**REQUIRED ACTION:** Only these lines of the data below are wanted: the one with "4096 && r.fwd)", the one with "p write with", and any lines between them, each repeated exactly.
——————————
-- ==== Sys2Proof/Machine/Ops.lean ====
section
/-! DEFINITION. The shared operations of an issue: guards and the scoreboard (R31, R73), the core's touches and chases,
taking a trap (R155 to R160), returning from one (R162), stalls, and how a slot's result becomes an outcome. -/

namespace Sys2Proof.Machine

/-! ### What a slot meets -/

/-- Why a bundle stalls. -/
inductive Stall where
  | scoreboard
  | chase (o : Owner) (n need : Nat)
  | page
  | queue (e : Nat)
  | other
  deriving DecidableEq, Repr

/-- A slot does not issue: a trap with its step of R414, or a stall at that step. `st` is the state to go on from: that
before the issue, with what the wait has brought about (a page brought in, a fault record posted). -/
inductive Halt where
  | trap (rank cause : Nat) (tval : BitVec 64) (stage : Stage) (st : State)
  | stall (rank : Nat) (why : Stall) (st : State)

/-- The result of a slot's issue. -/
abbrev Res := Except Halt State

/-- No access behind a trap (TSTAGE 0 but for AGENT none reads as 0 by R156). -/
def noStage : Stage := ⟨0, false, false, 0⟩
/-- TSTAGE as a word (R152). -/
def Stage.word (t : Stage) : BitVec 64 :=
  BitVec.ofNat 64 (t.agent % 8 * 32 + (if t.walk then 16 else 0) + (if t.write then 8 else 0) + t.stage % 8)

/-- Illegal instruction that depends on a register's value, found at issue with the S word (R40); the bundle's registers
have been read by then, so it ranks with the S instruction's own fates (R414 step 6). -/
def illegal (w : BitVec 32) (s : State) : Res := .error (.trap 6 0x02 (w.zeroExtend 64) noStage s)
/-- Privileged (0x04) with the S word. -/
def privileged (w : BitVec 32) (s : State) : Res := .error (.trap 4 0x04 (w.zeroExtend 64) noStage s)

/-! ### Guards and the scoreboard -/

/-- A VEXT in flight to a scalar register (R113). -/
def VRec.toScalar (r : VRec) (k : Nat) : Bool := r.kind == .scalar && r.dest == k
/-- The VEXT results to a register land now: a stall's clock cycles have passed for them (R113). -/
def Core.landExt (c : Core) (k : Nat) : Core :=
  let c' := c.vfly.foldl (fun (c : Core) r => if r.toScalar k then c.wrIdx k r.value else c) c
  { c' with vfly := c.vfly.filter fun r => !r.toScalar k }

/-- Register k of the file is pending (R73). -/
def Core.pending (c : Core) (k : Nat) : Bool :=
  k != 0 && (c.pend.any (fun p => p.dest == k) || c.muldiv.any (fun p => p.dest == k) || c.vfly.any fun r => r.toScalar k)

/-- Wait while one of the registers (by name) is pending. -/
def State.scoreboard (s : State) : List Nat → Except Halt Unit
  | [] => .ok ()
  | n :: r =>
    let k := if n = 0 then 0 else s.core.sIdx n
    if s.core.pending k then .error (.stall 5 .scoreboard (s.onCore fun c => c.landExt k)) else s.scoreboard r

/-- A deferred-access record on a register that is read raises its cause (R195, R414). In a handler, one without a cause is that of an
access that the Freeze cancelled (R196): the read needs its value, so that it is performed again before the resume, and the register is
pending. DEDUCED -/
def State.deferredOf (s : State) : List Nat → Except Halt Unit
  | [] => .ok ()
  | n :: r =>
    match (if n = 0 then none else sget none s.core.defrec (s.core.sIdx n)) with
    | some d => match d.cause with
      | some c => .error (.trap 5 c (BitVec.ofNat 64 d.va) d.stage s)
      | none => .error (.stall 5 .scoreboard (s.replay false))
    | none => s.deferredOf r

/-- An S instruction (R31): a false guard does nothing; else its registers are waited for and read. -/
def sSlot (p : BitVec 4) (reads writes : List Nat) (s : State) (body : State → Res) : Res :=
  if s.core.rdP p.toNat then do
    s.scoreboard (reads ++ writes)
    s.deferredOf reads
    body s
  else .ok s

/-! ### Touches and chases of a core slot -/

/-- The core waits on a posted record for this page (R196). -/
def State.waitsFor (s : State) (ia : Nat) : Bool :=
  s.sys.recs.any fun r => r.core == s.core.num && r.waiter == .other && r.ia / 4096 == ia / 4096 && !r.fwd
/-- A record for this page was forwarded to the guest (R303): the retried access ends as 0x11. -/
def State.forwarded (s : State) (ia : Nat) : Bool :=
  s.sys.recs.any fun r => r.core == s.core.num && r.waiter == .other && r.ia / 4096 == ia / 4096 && r.fwd
/-- That record is used up. -/
def State.dropForwarded (s : State) (ia : Nat) : State :=
  s.onSys fun y => { y with recs := y.recs.filter fun r =>
    !(r.core == s.core.num && r.waiter == .other && r.ia / 4096 == ia / 4096 && r.fwd) }

/-- A memory-side fault of a fetch, of the pager or of a precise access serving a core slot (R175, R190): precise for
stage 1; else a record, and the bundle waits; a forwarded record is a precise 0x11 of stage 2. -/
def State.preciseWalk (s : State) (rank agent : Nat) (tval : Nat) (write : Bool) (ia : Nat) (f : WFault) : Halt :=
  if f.code = 0x12 || f.moved then
    if s.forwarded ia then .trap rank 0x11 (BitVec.ofNat 64 tval) ⟨agent, false, write, 2⟩ (s.dropForwarded ia)
    else if s.waitsFor ia then .stall rank .page s
    else .stall rank .page (s.postWalk f agent write ia .other).2
  else .trap rank f.code (BitVec.ofNat 64 tval) ⟨agent, f.walk, write, f.stage⟩ (s.walkRecord f ia)

/-- Pages of an owner among addresses. -/
def State.neededPages (s : State) (o : Owner) (need : List Nat) : List Nat :=
  need.filterMap fun a => match s.locate a with
    | .own o' x _ => if o' = o then some (x / 4096) else none
    | .cause _ _ => none
/-- A core slot's touch of [sva, sva + n), which lies in one page (R172); `need` are the other addresses of the same access. -/
def State.coreTouch (s : State) (agent sva : Nat) (write : Bool) (need : List Nat := []) : Except Halt Place :=
  match s.touch sva write with
  | .at p => .ok p
  | .cause c st => .error (.trap 7 c (BitVec.ofNat 64 sva) ⟨agent, false, write, st⟩ s)
  | .page o pg w =>
    if (s.part s.core.partNo).mode modePaging then
      .error (.trap 7 0x08 (BitVec.ofNat 64 sva) ⟨agent, false, write, stageOf w⟩ s)
    else
      let (turn, s) := s.waitPage o pg
      if !s.pageTurn turn then .error (.stall 7 .page s)
      else match s.pageIn o pg (s.neededPages o need) with
      | .done t => .error (.stall 7 .page t)
      | .noVictim t => .error (.trap 7 0x08 (BitVec.ofNat 64 sva) ⟨agent, false, write, stageOf w⟩ t)
      | .fault ia f t => .error (t.preciseWalk 7 agent sva write ia f)
  | .line p => match s.fillLine p write with
    | (none, t) => .error (.stall 7 .page t)
    | (some (ia, f), t) => .error (t.preciseWalk 7 agent sva write ia f)

/-- A core slot's chase (R118, R182, R323): a bundle that waited at a binding that has broken since meets the break. -/
def State.coreChase (s : State) (sva n : Nat) : Except Halt Unit :=
  if (s.chase sva n).lost s then .error (.trap 7 0x0A (BitVec.ofNat 64 sva) noStage s)
  else match s.chase sva n, s.core.waitBroken, s.core.waitOn with
  | _, true, some (o, k) => .error (.trap 7 0x19 (s.frontTval o k) noStage s)
  | .pass, _, _ => .ok ()
  | .wait o k need _, _, _ => .error (.stall 7 (.chase o k need) s)
  | .broken o k, _, _ => .error (.trap 7 0x19 (s.frontTval o k) noStage s)
  | .unbound o k, _, _ => .error (.trap 7 0x1A (s.frontTval o k) noStage s)

/-! ### Freeze (R155) -/

/-- The multiply-divide unit finishes (R74). -/
def Core.landMulDiv (c : Core) : Core :=
  c.muldiv.foldl (fun (c : Core) m => c.wrIdx m.dest m.value) { c with muldiv := [] }
/-- Outstanding results land; an access that waits on a fault record is cancelled and kept without a cause (R196). -/
def Core.landAll (c : Core) : Core :=
  let c := c.landMulDiv
  c.pend.foldl (fun (c : Core) p => c.land p) { c with pend := [] }

/-- Freeze: S results land, pins end (R222), waiting stores are kept for the resume. -/
def Core.freeze (c : Core) : Core :=
  let c := c.landAll
  { c with pins := [], paged := none, parked := c.parked.map fun p => { p with waits := none } }

/-- Issues owed of the bundle at PC (R40, R152): 0 when it has not been fetched and is owed whole. -/
def Core.owedNow (c : Core) : Nat :=
  match c.cur with
  | some b => (if c.owed = 0 then b.hdr.rep.toNat + 1 else c.owed) - c.made
  | none => c.owed

/-- The sequencing state of R41 with the records of R155. -/
def Core.saveTrap (c : Core) : TrapSt :=
  ⟨c.owedNow, c.xfer, c.loop, c.latch0, c.latch1, c.vwa, c.vwb, c.srcnt, c.vfly, c.since⟩

/-! ### Trap (R156 to R158) -/

/-- CAUSE as a word. -/
def causeWord (code orig : Nat) (async : Bool) : BitVec 64 :=
  BitVec.ofNat 64 (code % 256 + orig % 256 * 256 + (if async then 65536 else 0))
/-- THB.OFF and THB.BASE (R153). -/
def Core.thbOff (c : Core) : Bool := c.thb.getLsbD 0
def Core.thbBase (c : Core) : BitVec 32 := c.thb &&& ~~~3#32

/-- CODE becomes 0x3F; the locked record is kept, or describes the new trap when unlocked (R158). -/
def Core.nestedCause (c : Core) (cause : Nat) (tval : BitVec 64) (stage : Stage) (async : Bool) : Core :=
  if c.clk then { c with cause := causeWord 0x3F (c.cause.toNat % 256) (c.cause.getLsbD 16) }
  else { c with cause := causeWord 0x3F cause async, tval := tval, tstage := stage.word }

/-- NestedStop (R158): the group stops, the record goes to the partition's fault queue when one is on, an uncorrected error
record is written (R361), and the stop is a fatal fault. A chase cycle without a handler carries class 9 (R328). -/
def State.nestedStop (s : State) (cause : Nat) (tval : BitVec 64) (stage : Stage) (async : Bool) : State :=
  let s := s.onCore fun c => c.nestedCause cause tval stage async
  let c := s.core
  let q := s.route c.partNo c.node.toNat false
  let s := if (s.vf q).qsize = 0 then s else (s.postFault false 0x3F stage 0 0 false false .other).2
  let s := s.record c.die
    { rank := rankUncorrected, cls := 4, code := 0x3F, utype := 1, uindex := c.num, rqtag := c.rqtag, part := c.partNo }
  s.fatalFault (if cause = 0x18 && !c.lvl then 9 else 4)

/-- The core's part of a trap that enters the handler (R156). -/
def Core.enterTrap (c : Core) (cause : Nat) (tval : BitVec 64) (stage : Stage) (async : Bool) : Core :=
  { c with
    tstate := some c.saveTrap
    tpc := c.pc, cause := causeWord cause 0 async, tval := tval, tstage := stage.word
    lvl := true, clk := true, latch0 := 0, latch1 := 0
    pc := c.thbBase, cur := none, made := 0, owed := 0, jump := none, after := none, xfer := none, loop := none, vfly := [], timer := 0, waitOn := none, waitBroken := false, waitDone := false, waitBar := none, barMet := false, pw := none, qstall := 0, paged := none }

/-- Mark what the core's group waits on in QTAKE or EVWAIT (R279), or nothing. -/
def State.setWaiting (s : State) (v : Option (Bool × Nat)) : State :=
  s.onSys fun y => { y with placed := y.placed.map fun p => if p.core = s.core.num then { p with wait := v } else p }
/-- A word of V0 or V1 of the bundle at hand is a VACC of the row that TVAL names (R357). -/
def Core.atVacc (c : Core) (tval : BitVec 64) : Bool :=
  let at' := fun (k : BitVec 1) (w : Option (BitVec 32)) => match w.map (decodeV k) with
    | some (.ok (.vacc x)) => BitVec.ofNat 64 ((x.a.extractLsb' 4 2).toNat + x.b.toNat * 256) == tval
    | _ => false
  match c.cur with
  | some b => at' 0 b.v0 || at' 1 b.v1
  | none => false
/-- Where consumed poison lay, for its record (R360): the register cluster, the accumulators, a scratchpad bank (R169), or memory. -/
def State.poisonPlace (s : State) (cause : Nat) (tval : BitVec 64) : Bank :=
  let c := s.core
  let v := tval.toNat
  let k := c.num % 128
  if cause = 0x31 then { utype := 3, uindex := k * 2 + v / 2048 % 2 }
  else if c.atVacc tval then { utype := 12, uindex := k }
  else if c.defrec.any fun e => e.2.any fun r => r.va == v && r.cause == some 0x30 && (match r.access with | .spad .. | .spadAtomic .. => true | _ => false) then
    let pg := sptPpage (s.spad.entry (v / 4096))
    { utype := 2, uindex := k * 32 + (v % 2048 / 64 + pg) % 32, addr := v, aspace := 3 }
  else match c.translate v needR with
    | .ia a => { utype := 1, uindex := c.num, addr := a, aspace := 1 }
    | .cause _ => { utype := 1, uindex := c.num }
/-- Trap (R156): held while asynchronous at handler level; else Freeze, then the handler or a nested stop. Consumed poison
purges its request tag first (R357, R358). -/
def State.takeTrap (s : State) (cause : Nat) (tval : BitVec 64) (stage : Stage) (async : Bool) : State :=
  if s.core.lvl && !s.core.thbOff && async then s.onCore fun c => c.raise ⟨cause, tval, stage⟩
  else
    let s := if cause = 0x30 || cause = 0x31 then
        let c := s.core
        let s := s.record c.die
          { s.poisonPlace cause tval with rank := rankUncorrected, cls := 5, code := cause, rqtag := c.rqtag, part := c.partNo }
        s.purge c.partNo c.rqtag true
      else s
    let s := (s.onCore Core.freeze).setWaiting none
    if s.core.lvl || s.core.thbOff then s.nestedStop cause tval stage async
    else s.onCore fun c => c.enterTrap cause tval stage async

/-! ### Results in flight (R97 to R99) -/

/-- Enabled flags of VRM. -/
def Core.vrmEn (c : Core) : Fl := c.vrm.extractLsb' 8 5
/-- Flags of a result: those of the lanes that land. -/
def VRec.flags (r : VRec) : Fl :=
  ((r.lfl.mapIdx fun i f => if r.mask.getLsbD i then f else 0).foldl (fun a f => a ||| f) 0)
/-- Lanes of a register with a result's enabled lanes. -/
def mergeLanes (mask : BitVec 64) (old new : Vec) : Vec :=
  (List.range 64).map fun l => if mask.getLsbD l then new.getD l 0 else old.getD l 0
/-- Lane l of a VACC's row (R114): the value taken so far or the one that stands now. -/
def accLane (e : Eng) (acc : Option Nat) (free l : Nat) (old : BitVec 32) : BitVec 32 :=
  match acc with
  | none => old
  | some a => let new := sget 0 e.acc (a * 64 + l); if old = new then old else if Config.freeBit free l then old else new

/-- The lanes of a VACC in flight at one more moment. -/
def VRec.sample (e : Eng) (free : Nat) (r : VRec) : VRec :=
  match r.acc with
  | none => r
  | some _ => { r with data := r.data.mapIdx fun i x => accLane e r.acc free i x }
/-- Each lane of a VACC in flight holds what its element held at some moment since the issue (R114). -/
def State.sampleAcc (s : State) : State :=
  let saved := match s.core.tstate with | some t => t.records | none => []
  if (s.core.vfly ++ saved).any fun r => r.acc.isSome then
    (s.onCore fun c => { c with
      vfly := c.vfly.map fun r => r.sample s.eng s.free
      tstate := c.tstate.map fun t => { t with records := t.records.map fun r => r.sample s.eng s.free } }).draw
  else s
/-- Land one result: the register or q bits its mask enables, or the scalar of a VEXT; then its flags. -/
def State.landVec (s : State) (r : VRec) : State :=
  let c := s.core
  let c := match r.kind with
    | .vec =>
      let data := (r.sample s.eng s.free).data
      let cl := r.cl.toNat
      let bad := (List.range 64).foldl
        (fun b l => if r.mask.getLsbD l then sset false b (badIdx cl r.dest l) (r.bad.getLsbD l) else b) c.bad
      { c.wrPhys cl r.dest (mergeLanes r.mask (c.rdPhys cl r.dest) data) with bad := bad }
    | .qreg => c.wrQ r.dest ((c.rdQ r.dest &&& ~~~r.mask) ||| (r.value &&& r.mask))
    | .scalar => c.wrIdx r.dest r.value
  let s := if r.acc.isSome then s.draw else s
  { s with core := { c with vrm := c.vrm ||| ((r.flags.zeroExtend 64) <<< 3) } }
——————————
**ANSWER SPACE:**
    !(r.core == s.core.num && r.waiter == .other && r.ia / 4096 == ia / 4096 && r.fwd) }

/-- A memory-side fault of a fetch, of the pager or of a precise access serving a core slot (R175, R190): precise for
stage 1; else a record, and the bundle waits; a forwarded record is a precise 0x11 of stage 2. -/
def State.preciseWalk (s : State) (rank agent : Nat) (tval : Nat) (write : Bool) (ia : Nat) (f : WFault) : Halt :=
  if f.code = 0x12 || f.moved then
    if s.forwarded ia then .trap rank 0x11 (BitVec.ofNat 64 tval) ⟨agent, false, write, 2⟩ (s.dropForwarded ia)
    else if s.waitsFor ia then .stall rank .page s
    else .stall rank .page (s.postWalk f agent write ia .other).2
  else .trap rank f.code (BitVec.ofNat 64 tval) ⟨agent, f.walk, write, f.stage⟩ (s.walkRecord f ia)

/-- Pages of an owner among addresses. -/
def State.neededPages (s : State) (o : Owner) (need : List Nat) : List Nat :=
  need.filterMap fun a => match s.locate a with
    | .own o' x _ => if o' = o then some (x / 4096) else none
    | .cause _ _ => none
/-- A core slot's touch of [sva, sva + n), which lies in one page (R172); `need` are the other addresses of the same access. -/
def State.coreTouch (s : State) (agent sva : Nat) (write : Bool) (need : List Nat := []) : Except Halt Place :=
  match s.touch sva write with
  | .at p => .ok p
  | .cause c st => .error (.trap 7 c (BitVec.ofNat 64 sva) ⟨agent, false, write, st⟩ s)
  | .page o pg w =>
    if (s.part s.core.partNo).mode modePaging then
      .error (.trap 7 0x08 (BitVec.ofNat 64 sva) ⟨agent, false, write, stageOf w⟩ s)
    else
      let (turn, s) := s.waitPage o pg
      if !s.pageTurn turn then .error (.stall 7 .page s)
      else match s.pageIn o pg (s.neededPages o need) with
      | .done t => .error (.stall 7 .page t)
      | .noVictim t => .error (.trap 7 0x08 (BitVec.ofNat 64 sva) ⟨agent, false, write, stageOf w⟩ t)
      | .fault ia f t => .error (t.preciseWalk 7 agent sva write ia f)
  | .line p => match s.fillLine p write with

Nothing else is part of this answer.